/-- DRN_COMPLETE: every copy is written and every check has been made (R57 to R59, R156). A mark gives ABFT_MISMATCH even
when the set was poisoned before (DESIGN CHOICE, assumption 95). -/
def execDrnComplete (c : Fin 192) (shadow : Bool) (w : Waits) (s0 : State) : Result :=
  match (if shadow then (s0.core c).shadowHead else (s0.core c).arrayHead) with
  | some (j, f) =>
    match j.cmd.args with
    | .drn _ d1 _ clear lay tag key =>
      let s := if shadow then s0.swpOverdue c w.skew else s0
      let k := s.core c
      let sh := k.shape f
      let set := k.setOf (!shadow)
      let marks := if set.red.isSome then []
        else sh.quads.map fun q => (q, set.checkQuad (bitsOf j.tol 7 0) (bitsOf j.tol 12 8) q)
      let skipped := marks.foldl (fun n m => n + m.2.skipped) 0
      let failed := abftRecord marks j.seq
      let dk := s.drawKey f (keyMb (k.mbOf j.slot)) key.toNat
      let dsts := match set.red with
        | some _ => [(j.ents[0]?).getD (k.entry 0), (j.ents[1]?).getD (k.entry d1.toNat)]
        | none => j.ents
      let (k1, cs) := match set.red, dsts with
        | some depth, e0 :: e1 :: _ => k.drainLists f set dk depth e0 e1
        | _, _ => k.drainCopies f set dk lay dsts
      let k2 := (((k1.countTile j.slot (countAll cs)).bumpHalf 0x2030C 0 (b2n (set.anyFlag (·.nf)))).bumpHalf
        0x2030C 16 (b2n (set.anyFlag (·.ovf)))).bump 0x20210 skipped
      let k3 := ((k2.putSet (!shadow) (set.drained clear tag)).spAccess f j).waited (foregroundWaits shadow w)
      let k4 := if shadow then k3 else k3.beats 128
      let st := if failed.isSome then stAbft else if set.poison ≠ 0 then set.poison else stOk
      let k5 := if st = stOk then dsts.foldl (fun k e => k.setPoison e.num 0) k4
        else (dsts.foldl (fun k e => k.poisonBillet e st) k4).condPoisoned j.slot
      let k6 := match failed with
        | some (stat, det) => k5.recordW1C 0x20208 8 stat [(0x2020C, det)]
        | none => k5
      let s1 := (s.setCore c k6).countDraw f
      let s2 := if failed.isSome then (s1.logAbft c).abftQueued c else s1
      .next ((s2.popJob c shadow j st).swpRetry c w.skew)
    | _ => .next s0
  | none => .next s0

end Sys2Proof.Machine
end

== == ==

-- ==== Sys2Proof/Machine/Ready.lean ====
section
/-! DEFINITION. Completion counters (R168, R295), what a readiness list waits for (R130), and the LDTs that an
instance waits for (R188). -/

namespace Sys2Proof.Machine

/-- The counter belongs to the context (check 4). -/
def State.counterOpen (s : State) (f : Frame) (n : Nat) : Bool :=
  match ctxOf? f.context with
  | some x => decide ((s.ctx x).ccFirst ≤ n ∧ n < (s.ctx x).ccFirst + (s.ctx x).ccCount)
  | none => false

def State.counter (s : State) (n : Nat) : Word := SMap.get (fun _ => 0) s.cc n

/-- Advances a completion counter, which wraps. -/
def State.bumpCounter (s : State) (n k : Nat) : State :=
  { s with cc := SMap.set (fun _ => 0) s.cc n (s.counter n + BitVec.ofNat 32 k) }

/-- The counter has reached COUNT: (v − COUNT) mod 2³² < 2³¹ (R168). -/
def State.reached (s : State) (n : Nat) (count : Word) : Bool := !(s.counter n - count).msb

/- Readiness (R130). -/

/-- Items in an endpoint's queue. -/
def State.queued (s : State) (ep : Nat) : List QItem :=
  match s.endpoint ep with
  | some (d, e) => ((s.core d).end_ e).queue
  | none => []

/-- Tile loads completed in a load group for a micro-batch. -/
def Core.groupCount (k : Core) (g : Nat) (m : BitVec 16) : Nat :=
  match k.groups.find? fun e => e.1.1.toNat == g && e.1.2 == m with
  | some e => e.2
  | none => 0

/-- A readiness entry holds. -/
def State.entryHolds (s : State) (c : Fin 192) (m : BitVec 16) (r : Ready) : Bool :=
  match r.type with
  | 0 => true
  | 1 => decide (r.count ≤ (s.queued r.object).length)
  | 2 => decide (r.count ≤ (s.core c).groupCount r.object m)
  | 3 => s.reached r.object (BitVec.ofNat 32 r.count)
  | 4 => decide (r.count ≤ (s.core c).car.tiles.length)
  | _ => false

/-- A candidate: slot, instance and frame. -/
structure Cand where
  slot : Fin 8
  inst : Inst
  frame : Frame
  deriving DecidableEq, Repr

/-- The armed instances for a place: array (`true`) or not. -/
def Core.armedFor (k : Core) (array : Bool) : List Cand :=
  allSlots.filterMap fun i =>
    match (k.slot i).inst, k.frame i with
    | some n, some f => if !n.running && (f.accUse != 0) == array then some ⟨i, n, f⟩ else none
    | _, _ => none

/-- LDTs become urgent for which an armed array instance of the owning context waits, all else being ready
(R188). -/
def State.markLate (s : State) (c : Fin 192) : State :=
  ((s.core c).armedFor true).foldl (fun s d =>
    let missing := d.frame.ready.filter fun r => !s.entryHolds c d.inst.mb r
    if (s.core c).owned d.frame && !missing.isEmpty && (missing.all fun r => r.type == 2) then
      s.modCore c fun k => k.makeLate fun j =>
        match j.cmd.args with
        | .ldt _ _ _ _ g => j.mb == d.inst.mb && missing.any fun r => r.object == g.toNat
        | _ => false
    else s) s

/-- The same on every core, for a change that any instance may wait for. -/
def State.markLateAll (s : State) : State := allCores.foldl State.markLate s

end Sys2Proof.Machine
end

== == ==

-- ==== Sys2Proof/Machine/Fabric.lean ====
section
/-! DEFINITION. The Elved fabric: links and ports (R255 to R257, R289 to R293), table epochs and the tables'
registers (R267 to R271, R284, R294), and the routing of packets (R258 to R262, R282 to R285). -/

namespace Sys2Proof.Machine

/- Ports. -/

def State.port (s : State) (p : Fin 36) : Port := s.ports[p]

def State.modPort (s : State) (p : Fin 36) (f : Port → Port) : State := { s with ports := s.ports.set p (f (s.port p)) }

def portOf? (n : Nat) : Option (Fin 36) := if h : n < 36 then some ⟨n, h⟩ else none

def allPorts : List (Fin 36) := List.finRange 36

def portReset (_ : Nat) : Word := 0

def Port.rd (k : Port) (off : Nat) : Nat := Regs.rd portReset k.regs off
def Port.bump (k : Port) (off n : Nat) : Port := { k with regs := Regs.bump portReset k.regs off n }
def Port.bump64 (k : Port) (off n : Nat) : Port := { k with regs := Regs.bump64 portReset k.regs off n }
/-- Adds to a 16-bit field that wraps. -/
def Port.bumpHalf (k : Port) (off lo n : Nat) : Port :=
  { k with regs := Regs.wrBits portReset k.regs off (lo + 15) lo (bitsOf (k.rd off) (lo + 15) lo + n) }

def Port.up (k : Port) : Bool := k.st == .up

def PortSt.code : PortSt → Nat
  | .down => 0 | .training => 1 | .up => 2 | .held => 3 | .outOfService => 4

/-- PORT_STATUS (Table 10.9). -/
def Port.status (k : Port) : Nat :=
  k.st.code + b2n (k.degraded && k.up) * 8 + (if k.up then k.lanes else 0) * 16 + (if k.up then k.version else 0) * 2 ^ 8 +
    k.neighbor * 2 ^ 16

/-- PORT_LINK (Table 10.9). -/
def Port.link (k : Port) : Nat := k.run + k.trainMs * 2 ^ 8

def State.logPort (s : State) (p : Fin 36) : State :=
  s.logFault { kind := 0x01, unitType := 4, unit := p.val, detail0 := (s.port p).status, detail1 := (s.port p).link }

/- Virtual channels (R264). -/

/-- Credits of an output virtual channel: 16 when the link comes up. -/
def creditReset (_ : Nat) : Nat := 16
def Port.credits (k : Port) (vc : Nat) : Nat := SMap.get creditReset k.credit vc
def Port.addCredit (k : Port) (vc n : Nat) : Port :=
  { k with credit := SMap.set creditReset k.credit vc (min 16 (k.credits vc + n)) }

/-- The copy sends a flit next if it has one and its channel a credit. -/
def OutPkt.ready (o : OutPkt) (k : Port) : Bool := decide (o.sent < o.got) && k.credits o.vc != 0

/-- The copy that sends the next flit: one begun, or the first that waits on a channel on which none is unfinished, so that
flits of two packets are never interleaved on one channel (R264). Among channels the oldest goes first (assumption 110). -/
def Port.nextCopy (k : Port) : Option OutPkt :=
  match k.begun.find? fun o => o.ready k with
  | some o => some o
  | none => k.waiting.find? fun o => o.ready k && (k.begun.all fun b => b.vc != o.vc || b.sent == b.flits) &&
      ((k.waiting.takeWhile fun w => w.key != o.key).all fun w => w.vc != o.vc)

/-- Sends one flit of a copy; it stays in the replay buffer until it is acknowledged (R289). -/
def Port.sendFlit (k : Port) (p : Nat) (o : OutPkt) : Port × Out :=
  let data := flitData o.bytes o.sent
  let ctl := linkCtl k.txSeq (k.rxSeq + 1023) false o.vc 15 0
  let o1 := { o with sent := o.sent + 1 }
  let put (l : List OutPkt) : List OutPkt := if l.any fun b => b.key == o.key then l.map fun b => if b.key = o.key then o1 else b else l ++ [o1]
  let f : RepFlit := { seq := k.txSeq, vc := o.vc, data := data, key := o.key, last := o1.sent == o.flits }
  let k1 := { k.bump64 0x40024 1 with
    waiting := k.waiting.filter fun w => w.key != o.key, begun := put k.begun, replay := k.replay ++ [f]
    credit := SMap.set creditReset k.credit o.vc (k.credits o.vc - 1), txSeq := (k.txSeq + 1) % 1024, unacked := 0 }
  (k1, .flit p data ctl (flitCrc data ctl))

== == ==

• ABOUT THIS TASK: Say how many lines of the preceding data include the word "waiting". The number is the whole answer.

• ANSWER FOR THE TASK: 3